Exactly the lines from the first line of the listing through the line containing "def step (s" should appear in the output, unchanged.

----------------------------------------

-- ==== Sys2Proof/Machine/RamBank.lean ====
section
/-! DEFINITION. Region 2 writes, RAM bank and upper ROM bits (spec/42_ram_bank_upper_bits.md R170 to R175). -/

namespace Sys2Proof.Machine

/-- `MBC1.BANK2` (R170), its three sub-cases. -/
def execMbc1Bank2 (u : BitVec 2) (s : State) : Host.Outcome State Fault Refusal :=
  .next
    (if s.bankingMode then
      if !s.straps.multi64Quirk then refreshRam (s.setRamBankSelect (zextRamBank u))
      else refreshRomMulti (s.setRomBankSelect (mergeUpperTwo s.romBankSelect u))
    else refreshRom (s.setRomBankSelect (mergeUpperTwo s.romBankSelect u)))

/-- `PLAIN.NOP2` (R172; the spec's D14). -/
def execPlainNop2 (s : State) : Host.Outcome State Fault Refusal := .next (ignoreWrite s)

/-- `MBC2.NOP2` (R175; the spec's D14). -/
def execMbc2Nop2 (s : State) : Host.Outcome State Fault Refusal := .next (ignoreWrite s)

/-- `MBC3.RAMB` (R173): `u` to the register, the raw byte to the RTC where there is the chip, then the refresh. -/
def execMbc3Ramb (u : BitVec 2) (sel : BitVec 8) (s : State) : Host.Outcome State Fault Refusal :=
  let s1 := s.setRamBankSelect (zextRamBank u)
  let s2 := if s1.straps.hasRtc then rtcSwapActive sel s1 else s1
  .next (refreshRam s2)

/-- `MBC5.RAMB` (R174). -/
def execMbc5Ramb (u : BitVec 4) (s : State) : Host.Outcome State Fault Refusal :=
  .next (refreshRam (s.setRamBankSelect u))

end Sys2Proof.Machine
end

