-- ==== Sys2Proof/Machine/Step.lean ====
section
/-! DEFINITION. The step of the machine: one operation the host presents runs to completion (spec/00_scope.md R3, R9, R10). -/

namespace Sys2Proof.Machine

def step (s : State) : Host.Outcome State Fault Refusal := Sys2Proof.Machine.stepPending s

/-- The state whose next step presents exactly this write (log entry 5). -/
def State.withFetchWord (s : State) (nbits w : Nat) : State :=
  Sys2Proof.Machine.placeWord (Sys2Proof.tableWord nbits w) s

end Sys2Proof.Machine
end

----------------------------------------

* [ANSWER BOX]
-- ==== Sys2Proof/Machine/RamBank.lean ====
section
/-! DEFINITION. Region 2 writes, RAM bank and upper ROM bits (spec/42_ram_bank_upper_bits.md R170 to R175). -/

namespace Sys2Proof.Machine

/-- `MBC1.BANK2` (R170), its three sub-cases. -/
def execMbc1Bank2 (u : BitVec 2) (s : State) : Host.Outcome State Fault Refusal :=
  .next
    (if s.bankingMode then
      if !s.straps.multi64Quirk then refreshRam (s.setRamBankSelect (zextRamBank u))
      else refreshRomMulti (s.setRomBankSelect (mergeUpperTwo s.romBankSelect u))
    else refreshRom (s.setRomBankSelect (mergeUpperTwo s.romBankSelect u)))

/-- `PLAIN.NOP2` (R172; the spec's D14). -/
def execPlainNop2 (s : State) : Host.Outcome State Fault Refusal := .next (ignoreWrite s)

/-- `MBC2.NOP2` (R175; the spec's D14). -/
def execMbc2Nop2 (s : State) : Host.Outcome State Fault Refusal := .next (ignoreWrite s)

/-- `MBC3.RAMB` (R173): `u` to the register, the raw byte to the RTC where there is the chip, then the refresh. -/
def execMbc3Ramb (u : BitVec 2) (sel : BitVec 8) (s : State) : Host.Outcome State Fault Refusal :=
  let s1 := s.setRamBankSelect (zextRamBank u)
  let s2 := if s1.straps.hasRtc then rtcSwapActive sel s1 else s1
  .next (refreshRam s2)

/-- `MBC5.RAMB` (R174). -/
def execMbc5Ramb (u : BitVec 4) (s : State) : Host.Outcome State Fault Refusal :=
  .next (refreshRam (s.setRamBankSelect u))

end Sys2Proof.Machine
end

-- ==== Sys2Proof/Machine/Step.lean ====
section
/-! DEFINITION. The step of the machine: one operation the host presents runs to completion (spec/00_scope.md R3, R9, R10). -/

namespace Sys2Proof.Machine

def step (s : State) : Host.Outcome State Fault Refusal := Sys2Proof.Machine.stepPending s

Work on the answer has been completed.